Arts

Cult Movie: Crazy circus flick Berserk was a new low for screen diva Joan Crawford

Joan Crawford and Ty Hardin in Berserk
Ralph McLean

JOAN Crawford's star wasn't so much on the decline in 1967 as plummeting earthward like a clapped-out satellite.

Still trying to wring whatever fame she could from her late career comeback alongside her arch nemesis Bette Davis in Whatever Happened To Baby Jane, she was floundering around in a relentlessly B-movie orbit going wherever the cheques cleared and taking on work that previously she'd have scraped off her shoes.

Her fearsome reputation as a full-blown diva ensured most American directors wouldn't work with her and as the so-called Summer Of Love played out she found herself in England making Berserk, a sad and sleazy circus-based film that marked a new low in her movie career.

This tragic slice of low rent psycho-thriller fare has just been reissued by Powerhouse/Indicator on Blu-ray and guess what? It's absolutely brilliant in a 'so bad it's good' kind of way.

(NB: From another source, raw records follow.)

@[simp] theorem State.setTime_time (s : State) (v : Time) : (s.setTime v).time = v := (rfl)
@[simp] theorem State.setTime_pth (s : State) (v : Time) : (s.setTime v).pth = s.pth := (rfl)
@[simp] theorem State.setTime_chc (s : State) (v : Time) : (s.setTime v).chc = s.chc := (rfl)
@[simp] theorem State.setTime_bga (s : State) (v : Time) : (s.setTime v).bga = s.bga := (rfl)
@[simp] theorem State.setTime_plc (s : State) (v : Time) : (s.setTime v).plc = s.plc := (rfl)
@[simp] theorem State.setTime_hsi (s : State) (v : Time) : (s.setTime v).hsi = s.hsi := (rfl)
@[simp] theorem State.setTime_psm (s : State) (v : Time) : (s.setTime v).psm = s.psm := (rfl)
@[simp] theorem State.setTime_kbs (s : State) (v : Time) : (s.setTime v).kbs = s.kbs := (rfl)
@[simp] theorem State.setTime_thc (s : State) (v : Time) : (s.setTime v).thc = s.thc := (rfl)
@[simp] theorem State.setTime_swc (s : State) (v : Time) : (s.setTime v).swc = s.swc := (rfl)
@[simp] theorem State.setTime_fsu (s : State) (v : Time) : (s.setTime v).fsu = s.fsu := (rfl)
@[simp] theorem State.setTime_evr (s : State) (v : Time) : (s.setTime v).evr = s.evr := (rfl)
@[simp] theorem State.setTime_hlk (s : State) (v : Time) : (s.setTime v).hlk = s.hlk := (rfl)
@[simp] theorem State.setTime_sts (s : State) (v : Time) : (s.setTime v).sts = s.sts := (rfl)
@[simp] theorem State.setTime_pending (s : State) (v : Time) : (s.setTime v).pending = s.pending := (rfl)

@[simp] theorem State.setPth_time (s : State) (v : Pth) : (s.setPth v).time = s.time := (rfl)
@[simp] theorem State.setPth_pth (s : State) (v : Pth) : (s.setPth v).pth = v := (rfl)
@[simp] theorem State.setPth_chc (s : State) (v : Pth) : (s.setPth v).chc = s.chc := (rfl)
@[simp] theorem State.setPth_bga (s : State) (v : Pth) : (s.setPth v).bga = s.bga := (rfl)
@[simp] theorem State.setPth_plc (s : State) (v : Pth) : (s.setPth v).plc = s.plc := (rfl)
@[simp] theorem State.setPth_hsi (s : State) (v : Pth) : (s.setPth v).hsi = s.hsi := (rfl)
@[simp] theorem State.setPth_psm (s : State) (v : Pth) : (s.setPth v).psm = s.psm := (rfl)
@[simp] theorem State.setPth_kbs (s : State) (v : Pth) : (s.setPth v).kbs = s.kbs := (rfl)
@[simp] theorem State.setPth_thc (s : State) (v : Pth) : (s.setPth v).thc = s.thc := (rfl)
@[simp] theorem State.setPth_swc (s : State) (v : Pth) : (s.setPth v).swc = s.swc := (rfl)
@[simp] theorem State.setPth_fsu (s : State) (v : Pth) : (s.setPth v).fsu = s.fsu := (rfl)
@[simp] theorem State.setPth_evr (s : State) (v : Pth) : (s.setPth v).evr = s.evr := (rfl)
@[simp] theorem State.setPth_hlk (s : State) (v : Pth) : (s.setPth v).hlk = s.hlk := (rfl)
@[simp] theorem State.setPth_sts (s : State) (v : Pth) : (s.setPth v).sts = s.sts := (rfl)
@[simp] theorem State.setPth_pending (s : State) (v : Pth) : (s.setPth v).pending = s.pending := (rfl)

@[simp] theorem State.setChc_time (s : State) (v : Chc) : (s.setChc v).time = s.time := (rfl)
@[simp] theorem State.setChc_pth (s : State) (v : Chc) : (s.setChc v).pth = s.pth := (rfl)
@[simp] theorem State.setChc_chc (s : State) (v : Chc) : (s.setChc v).chc = v := (rfl)
@[simp] theorem State.setChc_bga (s : State) (v : Chc) : (s.setChc v).bga = s.bga := (rfl)
@[simp] theorem State.setChc_plc (s : State) (v : Chc) : (s.setChc v).plc = s.plc := (rfl)
@[simp] theorem State.setChc_hsi (s : State) (v : Chc) : (s.setChc v).hsi = s.hsi := (rfl)
@[simp] theorem State.setChc_psm (s : State) (v : Chc) : (s.setChc v).psm = s.psm := (rfl)
@[simp] theorem State.setChc_kbs (s : State) (v : Chc) : (s.setChc v).kbs = s.kbs := (rfl)
@[simp] theorem State.setChc_thc (s : State) (v : Chc) : (s.setChc v).thc = s.thc := (rfl)
@[simp] theorem State.setChc_swc (s : State) (v : Chc) : (s.setChc v).swc = s.swc := (rfl)
@[simp] theorem State.setChc_fsu (s : State) (v : Chc) : (s.setChc v).fsu = s.fsu := (rfl)
@[simp] theorem State.setChc_evr (s : State) (v : Chc) : (s.setChc v).evr = s.evr := (rfl)
@[simp] theorem State.setChc_hlk (s : State) (v : Chc) : (s.setChc v).hlk = s.hlk := (rfl)
@[simp] theorem State.setChc_sts (s : State) (v : Chc) : (s.setChc v).sts = s.sts := (rfl)
@[simp] theorem State.setChc_pending (s : State) (v : Chc) : (s.setChc v).pending = s.pending := (rfl)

It wouldn't be old Mommie Dearest's final big-screen outing – for that audiences would have to wait another year until the utterly insane man-in-a-monkey-suit madness of Trog lumbered into view – but it's certainly one of her most unforgettable.

Crawford is Monica Rivers, an ageing ringleader for a tatty circus that's been plagued by a glut of bizarre and rather gory murders. High-wire acts and suchlike are dropping like garrotted flies and no-one can work out why. If that sounds a lot like Circus Of Horrors, an earlier and just as seedy tale of big tent bad behaviour, then that's because it is pretty much the same story rehashed with shameless zeal buy producer Herman Cohen. The plagiarism is shameless but only adds to the fun really.

Director Jim O'Connolly handles all the gory death sequences with a suitably bloodthirsty aplomb, allowing the great Michael Gough, playing Monica's suspicious business partner here, to get a spike directly through his skull and buffed up beefcake Ty Hardin to come a cropper on the high wire.

There are supporting roles for legends of Brit B-movie heaven like Diana Dors, Judy Geeson and Robert Hardy amid all the buckets of fake blood and cheaply cobbled together circus footage, provided by the performers at Billy Smart's Circus, bizarrely enough. Whoever thought that a hastily knocked together little potboiler like this would provide good publicity for the company was clearly seriously deluded.

Crawford prances through this gory mess with her usual high and mighty superiority on full show and her eyebrows reaching back to almost the very top of her forehead (possibly due to the actress taping back her skin to deal with facial wrinkles). She looks mostly bemused but gives it all enough Hollywood melodrama to make it work.

Like the title suggests, Berserk is a mad and faintly unhinged journey from start to finish but it's also a ton of fun as well. With a glut of impressive extras – including a BFI interview with Crawford from 1956, period trailers and commentary tracks – this is the best way to enjoy the whole utterly insane experience in all its gory glory.